▸ ACTIVITY
Each line in the entries below that contains the word "fence" counts once. Report how many there are and nothing more.

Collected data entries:
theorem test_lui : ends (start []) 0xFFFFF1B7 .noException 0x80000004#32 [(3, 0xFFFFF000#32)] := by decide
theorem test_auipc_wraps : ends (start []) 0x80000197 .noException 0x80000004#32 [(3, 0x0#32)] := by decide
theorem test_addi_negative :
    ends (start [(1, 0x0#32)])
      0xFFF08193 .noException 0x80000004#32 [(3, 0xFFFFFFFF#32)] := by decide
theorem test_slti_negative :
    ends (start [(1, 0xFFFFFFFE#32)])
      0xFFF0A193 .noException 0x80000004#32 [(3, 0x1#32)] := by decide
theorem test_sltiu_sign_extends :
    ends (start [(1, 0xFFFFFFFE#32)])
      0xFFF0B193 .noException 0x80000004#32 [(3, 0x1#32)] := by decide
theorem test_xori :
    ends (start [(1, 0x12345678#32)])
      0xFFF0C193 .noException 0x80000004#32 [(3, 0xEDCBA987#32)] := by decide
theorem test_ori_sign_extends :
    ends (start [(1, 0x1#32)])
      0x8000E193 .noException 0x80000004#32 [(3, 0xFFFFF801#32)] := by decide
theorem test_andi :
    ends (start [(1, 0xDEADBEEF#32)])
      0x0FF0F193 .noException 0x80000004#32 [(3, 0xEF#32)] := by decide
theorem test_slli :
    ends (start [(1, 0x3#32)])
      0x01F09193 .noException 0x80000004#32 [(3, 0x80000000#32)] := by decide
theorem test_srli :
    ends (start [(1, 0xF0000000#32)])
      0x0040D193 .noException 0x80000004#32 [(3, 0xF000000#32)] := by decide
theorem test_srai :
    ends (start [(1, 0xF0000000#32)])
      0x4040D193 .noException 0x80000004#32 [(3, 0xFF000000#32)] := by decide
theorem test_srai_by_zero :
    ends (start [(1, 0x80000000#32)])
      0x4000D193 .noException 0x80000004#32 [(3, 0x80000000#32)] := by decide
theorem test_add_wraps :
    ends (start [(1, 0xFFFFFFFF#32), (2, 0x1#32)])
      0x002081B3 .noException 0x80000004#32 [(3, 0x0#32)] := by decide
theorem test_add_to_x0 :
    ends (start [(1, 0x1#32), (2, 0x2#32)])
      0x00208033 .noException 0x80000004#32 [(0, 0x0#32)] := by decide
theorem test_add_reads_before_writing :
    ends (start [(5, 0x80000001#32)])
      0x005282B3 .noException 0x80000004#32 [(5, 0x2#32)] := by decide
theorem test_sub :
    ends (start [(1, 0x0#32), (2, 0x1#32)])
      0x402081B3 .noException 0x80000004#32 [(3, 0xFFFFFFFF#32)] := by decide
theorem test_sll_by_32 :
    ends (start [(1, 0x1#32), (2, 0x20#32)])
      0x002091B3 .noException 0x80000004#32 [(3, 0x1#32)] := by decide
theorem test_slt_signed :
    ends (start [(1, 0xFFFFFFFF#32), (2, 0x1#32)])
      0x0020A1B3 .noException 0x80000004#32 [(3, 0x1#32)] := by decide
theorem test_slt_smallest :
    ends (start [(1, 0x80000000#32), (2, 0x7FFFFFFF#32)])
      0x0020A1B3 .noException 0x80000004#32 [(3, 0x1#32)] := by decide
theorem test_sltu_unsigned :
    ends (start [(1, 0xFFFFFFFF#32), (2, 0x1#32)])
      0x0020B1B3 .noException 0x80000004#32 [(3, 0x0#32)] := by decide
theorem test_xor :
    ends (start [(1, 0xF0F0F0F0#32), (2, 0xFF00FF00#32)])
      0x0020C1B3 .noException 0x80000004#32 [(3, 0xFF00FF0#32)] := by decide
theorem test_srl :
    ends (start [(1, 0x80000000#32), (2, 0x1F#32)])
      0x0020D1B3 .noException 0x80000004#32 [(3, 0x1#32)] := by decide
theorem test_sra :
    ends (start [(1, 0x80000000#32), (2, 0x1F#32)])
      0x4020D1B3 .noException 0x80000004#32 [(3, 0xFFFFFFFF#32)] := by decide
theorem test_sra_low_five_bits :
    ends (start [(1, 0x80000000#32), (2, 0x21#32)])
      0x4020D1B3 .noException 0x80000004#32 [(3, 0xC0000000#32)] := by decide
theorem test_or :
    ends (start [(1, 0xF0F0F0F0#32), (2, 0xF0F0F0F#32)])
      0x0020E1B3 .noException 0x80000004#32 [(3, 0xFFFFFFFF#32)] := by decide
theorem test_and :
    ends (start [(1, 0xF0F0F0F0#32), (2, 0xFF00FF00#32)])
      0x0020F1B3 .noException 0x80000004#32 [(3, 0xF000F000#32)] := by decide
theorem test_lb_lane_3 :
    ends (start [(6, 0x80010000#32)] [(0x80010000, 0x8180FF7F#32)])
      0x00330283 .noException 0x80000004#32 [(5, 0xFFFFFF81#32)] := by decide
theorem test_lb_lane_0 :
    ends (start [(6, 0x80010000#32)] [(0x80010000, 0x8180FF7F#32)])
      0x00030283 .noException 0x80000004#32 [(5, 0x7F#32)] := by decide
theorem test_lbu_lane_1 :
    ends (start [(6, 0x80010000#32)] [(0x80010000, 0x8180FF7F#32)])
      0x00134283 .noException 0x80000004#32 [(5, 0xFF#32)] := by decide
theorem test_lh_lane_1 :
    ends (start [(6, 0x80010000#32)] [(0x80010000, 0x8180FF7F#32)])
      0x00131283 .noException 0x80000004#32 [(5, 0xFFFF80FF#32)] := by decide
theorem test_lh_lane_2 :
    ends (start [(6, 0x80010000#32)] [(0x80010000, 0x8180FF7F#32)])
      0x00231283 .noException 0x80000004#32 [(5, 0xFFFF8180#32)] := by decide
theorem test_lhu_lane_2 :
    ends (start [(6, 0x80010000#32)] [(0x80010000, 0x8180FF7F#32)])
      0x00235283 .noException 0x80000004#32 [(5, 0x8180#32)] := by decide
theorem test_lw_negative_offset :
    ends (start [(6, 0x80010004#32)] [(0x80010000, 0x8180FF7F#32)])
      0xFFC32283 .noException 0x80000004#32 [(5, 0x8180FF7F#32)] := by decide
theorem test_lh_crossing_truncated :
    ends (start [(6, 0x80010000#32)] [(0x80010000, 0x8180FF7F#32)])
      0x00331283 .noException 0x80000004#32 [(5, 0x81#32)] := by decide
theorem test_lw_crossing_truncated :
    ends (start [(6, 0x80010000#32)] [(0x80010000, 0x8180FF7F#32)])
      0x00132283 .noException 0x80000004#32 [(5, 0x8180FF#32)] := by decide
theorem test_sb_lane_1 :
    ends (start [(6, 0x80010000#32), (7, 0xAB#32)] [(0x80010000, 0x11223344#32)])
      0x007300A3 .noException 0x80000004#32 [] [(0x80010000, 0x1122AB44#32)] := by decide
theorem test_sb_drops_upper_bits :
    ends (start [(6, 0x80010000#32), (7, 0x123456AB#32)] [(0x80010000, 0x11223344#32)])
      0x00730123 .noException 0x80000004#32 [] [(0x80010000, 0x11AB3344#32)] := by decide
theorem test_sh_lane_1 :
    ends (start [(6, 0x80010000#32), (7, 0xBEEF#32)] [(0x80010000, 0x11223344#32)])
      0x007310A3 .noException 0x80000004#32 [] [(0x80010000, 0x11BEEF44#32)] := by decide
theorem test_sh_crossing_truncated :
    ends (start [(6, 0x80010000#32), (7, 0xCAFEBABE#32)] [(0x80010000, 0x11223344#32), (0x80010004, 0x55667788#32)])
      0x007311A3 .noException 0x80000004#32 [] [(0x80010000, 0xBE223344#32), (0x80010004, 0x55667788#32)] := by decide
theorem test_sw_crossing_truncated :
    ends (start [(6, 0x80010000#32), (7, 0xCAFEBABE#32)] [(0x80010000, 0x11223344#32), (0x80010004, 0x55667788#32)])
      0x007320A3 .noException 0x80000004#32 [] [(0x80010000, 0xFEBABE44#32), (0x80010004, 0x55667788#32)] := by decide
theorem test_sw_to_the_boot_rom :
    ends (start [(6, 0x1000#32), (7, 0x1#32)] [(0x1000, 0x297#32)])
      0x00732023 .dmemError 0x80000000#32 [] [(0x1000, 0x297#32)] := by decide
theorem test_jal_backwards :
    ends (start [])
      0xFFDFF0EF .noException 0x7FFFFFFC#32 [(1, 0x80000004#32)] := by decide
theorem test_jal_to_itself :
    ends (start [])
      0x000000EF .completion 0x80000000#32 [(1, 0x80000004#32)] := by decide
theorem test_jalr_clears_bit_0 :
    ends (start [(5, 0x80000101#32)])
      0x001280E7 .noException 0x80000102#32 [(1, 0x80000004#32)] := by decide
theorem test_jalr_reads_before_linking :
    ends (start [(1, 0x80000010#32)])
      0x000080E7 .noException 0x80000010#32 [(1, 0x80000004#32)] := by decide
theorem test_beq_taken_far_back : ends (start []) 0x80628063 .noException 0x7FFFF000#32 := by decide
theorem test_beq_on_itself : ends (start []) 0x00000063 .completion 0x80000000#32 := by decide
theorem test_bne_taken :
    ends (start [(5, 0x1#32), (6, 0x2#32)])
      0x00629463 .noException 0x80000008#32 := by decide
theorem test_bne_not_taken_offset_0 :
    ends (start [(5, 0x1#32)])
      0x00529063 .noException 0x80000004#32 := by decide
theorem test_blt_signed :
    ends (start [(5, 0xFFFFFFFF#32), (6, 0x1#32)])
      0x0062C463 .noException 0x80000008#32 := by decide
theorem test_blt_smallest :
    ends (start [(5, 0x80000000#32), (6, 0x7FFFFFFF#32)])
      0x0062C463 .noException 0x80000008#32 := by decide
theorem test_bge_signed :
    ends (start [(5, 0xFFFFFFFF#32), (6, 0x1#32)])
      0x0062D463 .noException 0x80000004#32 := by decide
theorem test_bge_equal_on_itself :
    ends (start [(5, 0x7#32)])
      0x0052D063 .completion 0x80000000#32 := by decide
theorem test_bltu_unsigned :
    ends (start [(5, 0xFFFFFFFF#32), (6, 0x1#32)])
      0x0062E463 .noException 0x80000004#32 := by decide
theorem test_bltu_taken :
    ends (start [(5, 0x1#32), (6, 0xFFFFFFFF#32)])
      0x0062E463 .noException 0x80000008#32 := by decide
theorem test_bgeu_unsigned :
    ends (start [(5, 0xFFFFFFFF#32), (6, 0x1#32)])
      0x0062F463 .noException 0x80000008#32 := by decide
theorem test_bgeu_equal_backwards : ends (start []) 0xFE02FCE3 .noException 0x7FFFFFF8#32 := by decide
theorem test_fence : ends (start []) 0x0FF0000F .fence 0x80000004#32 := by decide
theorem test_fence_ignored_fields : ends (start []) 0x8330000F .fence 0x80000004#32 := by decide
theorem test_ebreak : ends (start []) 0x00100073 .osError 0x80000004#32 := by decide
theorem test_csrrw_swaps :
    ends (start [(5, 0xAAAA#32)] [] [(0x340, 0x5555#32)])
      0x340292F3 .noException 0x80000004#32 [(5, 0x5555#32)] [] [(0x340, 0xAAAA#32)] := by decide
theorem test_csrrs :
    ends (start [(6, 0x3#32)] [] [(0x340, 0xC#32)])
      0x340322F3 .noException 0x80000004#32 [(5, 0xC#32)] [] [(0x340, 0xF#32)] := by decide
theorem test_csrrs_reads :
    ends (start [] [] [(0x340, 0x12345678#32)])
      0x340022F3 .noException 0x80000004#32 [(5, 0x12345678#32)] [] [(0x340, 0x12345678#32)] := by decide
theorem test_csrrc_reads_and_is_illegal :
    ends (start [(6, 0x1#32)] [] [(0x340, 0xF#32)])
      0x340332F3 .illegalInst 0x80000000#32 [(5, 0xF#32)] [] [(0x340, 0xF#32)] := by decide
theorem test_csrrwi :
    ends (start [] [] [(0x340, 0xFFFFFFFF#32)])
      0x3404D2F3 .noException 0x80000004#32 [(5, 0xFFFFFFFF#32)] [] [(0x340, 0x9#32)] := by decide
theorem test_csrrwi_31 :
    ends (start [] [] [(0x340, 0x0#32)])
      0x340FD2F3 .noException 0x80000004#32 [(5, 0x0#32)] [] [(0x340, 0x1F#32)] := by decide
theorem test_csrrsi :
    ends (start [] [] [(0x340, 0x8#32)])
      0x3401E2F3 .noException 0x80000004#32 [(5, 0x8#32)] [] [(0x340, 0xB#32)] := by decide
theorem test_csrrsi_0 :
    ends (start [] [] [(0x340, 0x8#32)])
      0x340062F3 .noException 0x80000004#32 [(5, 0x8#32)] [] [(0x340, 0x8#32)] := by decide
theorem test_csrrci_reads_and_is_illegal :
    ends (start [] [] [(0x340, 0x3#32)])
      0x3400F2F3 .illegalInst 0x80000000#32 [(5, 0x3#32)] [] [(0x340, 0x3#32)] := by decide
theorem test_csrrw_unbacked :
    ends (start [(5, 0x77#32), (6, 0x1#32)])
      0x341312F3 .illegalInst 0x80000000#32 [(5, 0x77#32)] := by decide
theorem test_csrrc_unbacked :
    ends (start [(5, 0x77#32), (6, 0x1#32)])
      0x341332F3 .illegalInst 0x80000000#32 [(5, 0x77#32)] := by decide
...
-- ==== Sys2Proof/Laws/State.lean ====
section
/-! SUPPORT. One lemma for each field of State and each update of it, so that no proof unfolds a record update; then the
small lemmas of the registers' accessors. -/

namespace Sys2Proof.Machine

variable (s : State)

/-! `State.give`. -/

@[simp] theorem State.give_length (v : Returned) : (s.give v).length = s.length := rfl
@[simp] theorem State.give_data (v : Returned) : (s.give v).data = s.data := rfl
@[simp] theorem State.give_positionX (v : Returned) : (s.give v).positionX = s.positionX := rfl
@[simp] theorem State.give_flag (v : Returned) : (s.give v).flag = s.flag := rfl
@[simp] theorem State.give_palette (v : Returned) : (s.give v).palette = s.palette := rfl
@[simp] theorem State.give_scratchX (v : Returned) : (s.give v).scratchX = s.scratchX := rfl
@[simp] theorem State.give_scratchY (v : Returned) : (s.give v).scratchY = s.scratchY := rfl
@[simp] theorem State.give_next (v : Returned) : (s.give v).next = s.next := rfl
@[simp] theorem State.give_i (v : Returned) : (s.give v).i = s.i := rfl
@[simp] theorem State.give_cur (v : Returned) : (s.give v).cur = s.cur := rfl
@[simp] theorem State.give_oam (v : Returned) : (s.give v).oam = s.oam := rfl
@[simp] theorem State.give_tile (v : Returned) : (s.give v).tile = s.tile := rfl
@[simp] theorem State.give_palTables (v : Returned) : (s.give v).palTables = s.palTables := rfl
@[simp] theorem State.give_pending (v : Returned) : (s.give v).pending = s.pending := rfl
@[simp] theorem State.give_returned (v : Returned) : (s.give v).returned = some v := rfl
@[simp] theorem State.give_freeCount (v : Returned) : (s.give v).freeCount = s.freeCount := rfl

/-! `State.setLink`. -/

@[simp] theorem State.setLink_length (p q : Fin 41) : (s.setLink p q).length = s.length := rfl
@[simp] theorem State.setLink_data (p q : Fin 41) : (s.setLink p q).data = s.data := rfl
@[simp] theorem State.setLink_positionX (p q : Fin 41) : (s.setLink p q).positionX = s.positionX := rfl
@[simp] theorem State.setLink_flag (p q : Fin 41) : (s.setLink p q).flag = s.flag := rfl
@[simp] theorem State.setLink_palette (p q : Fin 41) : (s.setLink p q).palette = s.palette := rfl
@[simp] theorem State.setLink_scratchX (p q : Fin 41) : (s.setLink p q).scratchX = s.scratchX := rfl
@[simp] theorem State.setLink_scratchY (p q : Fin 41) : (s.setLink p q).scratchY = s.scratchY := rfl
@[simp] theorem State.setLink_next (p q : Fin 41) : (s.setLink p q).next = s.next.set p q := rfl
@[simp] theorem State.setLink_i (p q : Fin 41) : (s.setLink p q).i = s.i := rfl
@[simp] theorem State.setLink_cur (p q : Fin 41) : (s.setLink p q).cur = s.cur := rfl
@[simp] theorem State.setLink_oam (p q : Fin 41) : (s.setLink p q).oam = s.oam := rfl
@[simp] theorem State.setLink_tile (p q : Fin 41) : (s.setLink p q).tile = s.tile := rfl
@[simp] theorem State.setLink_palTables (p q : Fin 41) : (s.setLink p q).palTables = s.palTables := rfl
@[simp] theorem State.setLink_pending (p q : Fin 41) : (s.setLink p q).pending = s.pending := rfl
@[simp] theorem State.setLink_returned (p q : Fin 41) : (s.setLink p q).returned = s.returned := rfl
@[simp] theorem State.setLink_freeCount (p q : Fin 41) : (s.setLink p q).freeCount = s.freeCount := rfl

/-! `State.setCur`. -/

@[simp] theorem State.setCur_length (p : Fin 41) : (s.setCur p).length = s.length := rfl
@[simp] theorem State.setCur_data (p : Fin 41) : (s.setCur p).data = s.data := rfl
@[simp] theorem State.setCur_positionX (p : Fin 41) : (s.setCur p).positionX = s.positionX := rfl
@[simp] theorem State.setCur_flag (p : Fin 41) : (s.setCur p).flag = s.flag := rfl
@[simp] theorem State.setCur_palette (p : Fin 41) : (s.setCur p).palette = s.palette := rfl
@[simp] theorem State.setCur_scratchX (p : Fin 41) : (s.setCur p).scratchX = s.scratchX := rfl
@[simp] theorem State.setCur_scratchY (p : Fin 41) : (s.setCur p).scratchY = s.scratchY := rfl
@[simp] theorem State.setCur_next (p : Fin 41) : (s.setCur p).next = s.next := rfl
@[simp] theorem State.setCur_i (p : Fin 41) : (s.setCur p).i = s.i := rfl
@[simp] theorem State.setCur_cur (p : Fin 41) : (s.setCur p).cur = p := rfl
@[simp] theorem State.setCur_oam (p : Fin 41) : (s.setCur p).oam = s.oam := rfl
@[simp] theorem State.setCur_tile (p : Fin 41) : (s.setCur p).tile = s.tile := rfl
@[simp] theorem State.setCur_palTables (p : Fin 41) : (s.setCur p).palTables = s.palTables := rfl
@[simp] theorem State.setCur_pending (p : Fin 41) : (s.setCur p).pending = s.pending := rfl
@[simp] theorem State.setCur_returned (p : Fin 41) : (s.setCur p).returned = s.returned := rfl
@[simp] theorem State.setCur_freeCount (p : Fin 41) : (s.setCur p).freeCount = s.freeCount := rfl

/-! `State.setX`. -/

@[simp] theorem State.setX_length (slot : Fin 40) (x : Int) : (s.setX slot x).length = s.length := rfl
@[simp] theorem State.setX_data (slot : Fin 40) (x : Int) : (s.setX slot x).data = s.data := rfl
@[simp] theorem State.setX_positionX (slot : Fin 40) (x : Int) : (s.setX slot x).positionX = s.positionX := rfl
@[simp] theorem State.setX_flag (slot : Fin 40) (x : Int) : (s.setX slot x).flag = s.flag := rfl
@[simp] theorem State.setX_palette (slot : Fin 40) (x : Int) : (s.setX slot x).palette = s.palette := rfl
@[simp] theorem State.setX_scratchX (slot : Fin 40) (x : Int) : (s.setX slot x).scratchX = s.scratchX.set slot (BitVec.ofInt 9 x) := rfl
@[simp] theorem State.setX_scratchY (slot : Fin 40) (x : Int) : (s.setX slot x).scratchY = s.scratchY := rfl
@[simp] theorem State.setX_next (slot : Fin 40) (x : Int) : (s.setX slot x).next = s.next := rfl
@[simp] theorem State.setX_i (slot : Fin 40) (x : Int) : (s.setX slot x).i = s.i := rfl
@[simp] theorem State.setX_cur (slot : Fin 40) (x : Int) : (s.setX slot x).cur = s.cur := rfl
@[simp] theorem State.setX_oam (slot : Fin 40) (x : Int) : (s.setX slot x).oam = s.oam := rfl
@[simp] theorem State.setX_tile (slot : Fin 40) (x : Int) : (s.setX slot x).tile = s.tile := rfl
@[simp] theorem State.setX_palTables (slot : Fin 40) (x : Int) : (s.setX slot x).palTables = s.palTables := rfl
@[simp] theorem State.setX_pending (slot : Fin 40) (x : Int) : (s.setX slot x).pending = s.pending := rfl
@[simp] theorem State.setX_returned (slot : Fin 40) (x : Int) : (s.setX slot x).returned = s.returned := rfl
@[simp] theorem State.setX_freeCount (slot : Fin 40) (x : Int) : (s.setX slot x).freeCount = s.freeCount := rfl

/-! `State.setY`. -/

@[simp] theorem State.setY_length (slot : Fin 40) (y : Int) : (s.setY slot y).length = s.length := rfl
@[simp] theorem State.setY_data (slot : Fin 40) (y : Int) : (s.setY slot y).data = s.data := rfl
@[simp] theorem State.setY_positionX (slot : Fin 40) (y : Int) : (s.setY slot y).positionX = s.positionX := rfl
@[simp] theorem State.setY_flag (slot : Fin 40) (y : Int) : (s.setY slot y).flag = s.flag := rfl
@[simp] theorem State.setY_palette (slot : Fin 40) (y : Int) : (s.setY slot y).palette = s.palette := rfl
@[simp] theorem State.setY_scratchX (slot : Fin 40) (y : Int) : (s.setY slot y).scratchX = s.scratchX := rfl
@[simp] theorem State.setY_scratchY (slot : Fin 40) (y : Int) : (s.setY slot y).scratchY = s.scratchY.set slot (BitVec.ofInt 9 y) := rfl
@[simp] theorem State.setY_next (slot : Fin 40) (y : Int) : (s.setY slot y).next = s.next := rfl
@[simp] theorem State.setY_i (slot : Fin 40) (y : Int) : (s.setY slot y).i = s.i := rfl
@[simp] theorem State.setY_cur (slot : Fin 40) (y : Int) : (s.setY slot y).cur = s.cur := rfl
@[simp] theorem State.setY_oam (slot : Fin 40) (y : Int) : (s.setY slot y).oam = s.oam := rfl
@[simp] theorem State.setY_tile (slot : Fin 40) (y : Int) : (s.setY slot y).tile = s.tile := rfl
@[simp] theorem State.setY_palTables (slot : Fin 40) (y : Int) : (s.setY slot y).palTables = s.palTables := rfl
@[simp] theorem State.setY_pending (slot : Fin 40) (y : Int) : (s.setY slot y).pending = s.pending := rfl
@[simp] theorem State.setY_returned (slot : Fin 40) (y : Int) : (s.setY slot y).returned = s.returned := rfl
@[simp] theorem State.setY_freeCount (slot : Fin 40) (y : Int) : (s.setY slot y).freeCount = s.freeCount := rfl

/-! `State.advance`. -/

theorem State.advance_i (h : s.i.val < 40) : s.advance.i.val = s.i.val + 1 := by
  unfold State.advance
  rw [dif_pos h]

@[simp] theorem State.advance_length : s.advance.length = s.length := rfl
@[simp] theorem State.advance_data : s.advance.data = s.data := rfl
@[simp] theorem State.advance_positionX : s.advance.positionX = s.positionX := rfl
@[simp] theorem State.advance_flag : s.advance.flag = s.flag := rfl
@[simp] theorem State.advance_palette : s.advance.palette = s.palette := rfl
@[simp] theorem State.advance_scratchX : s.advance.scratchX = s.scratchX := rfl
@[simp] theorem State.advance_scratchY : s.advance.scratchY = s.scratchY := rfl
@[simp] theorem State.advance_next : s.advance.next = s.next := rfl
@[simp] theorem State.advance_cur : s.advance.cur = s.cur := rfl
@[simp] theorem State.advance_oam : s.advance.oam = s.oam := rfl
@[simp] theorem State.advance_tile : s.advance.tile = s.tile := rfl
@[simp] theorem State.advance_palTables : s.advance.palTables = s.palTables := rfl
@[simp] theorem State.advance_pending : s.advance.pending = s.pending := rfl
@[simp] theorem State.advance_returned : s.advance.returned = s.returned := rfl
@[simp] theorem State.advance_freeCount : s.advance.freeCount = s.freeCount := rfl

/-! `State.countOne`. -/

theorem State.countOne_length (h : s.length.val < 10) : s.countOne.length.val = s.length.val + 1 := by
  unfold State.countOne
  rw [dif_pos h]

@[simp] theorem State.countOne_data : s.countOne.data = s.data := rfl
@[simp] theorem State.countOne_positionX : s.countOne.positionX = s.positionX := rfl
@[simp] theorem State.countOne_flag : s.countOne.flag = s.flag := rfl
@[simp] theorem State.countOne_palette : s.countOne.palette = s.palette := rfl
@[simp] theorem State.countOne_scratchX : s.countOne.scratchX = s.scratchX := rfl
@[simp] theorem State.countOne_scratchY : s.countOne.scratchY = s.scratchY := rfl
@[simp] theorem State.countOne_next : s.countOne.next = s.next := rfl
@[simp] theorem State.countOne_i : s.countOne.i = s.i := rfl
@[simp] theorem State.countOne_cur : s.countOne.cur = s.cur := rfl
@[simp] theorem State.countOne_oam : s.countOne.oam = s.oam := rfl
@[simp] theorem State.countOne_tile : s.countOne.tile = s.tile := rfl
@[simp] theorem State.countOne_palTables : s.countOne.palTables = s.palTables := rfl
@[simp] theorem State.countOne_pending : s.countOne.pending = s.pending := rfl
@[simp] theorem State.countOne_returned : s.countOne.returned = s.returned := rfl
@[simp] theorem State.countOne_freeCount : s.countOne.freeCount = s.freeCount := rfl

▸ PROBLEM SOLUTION
2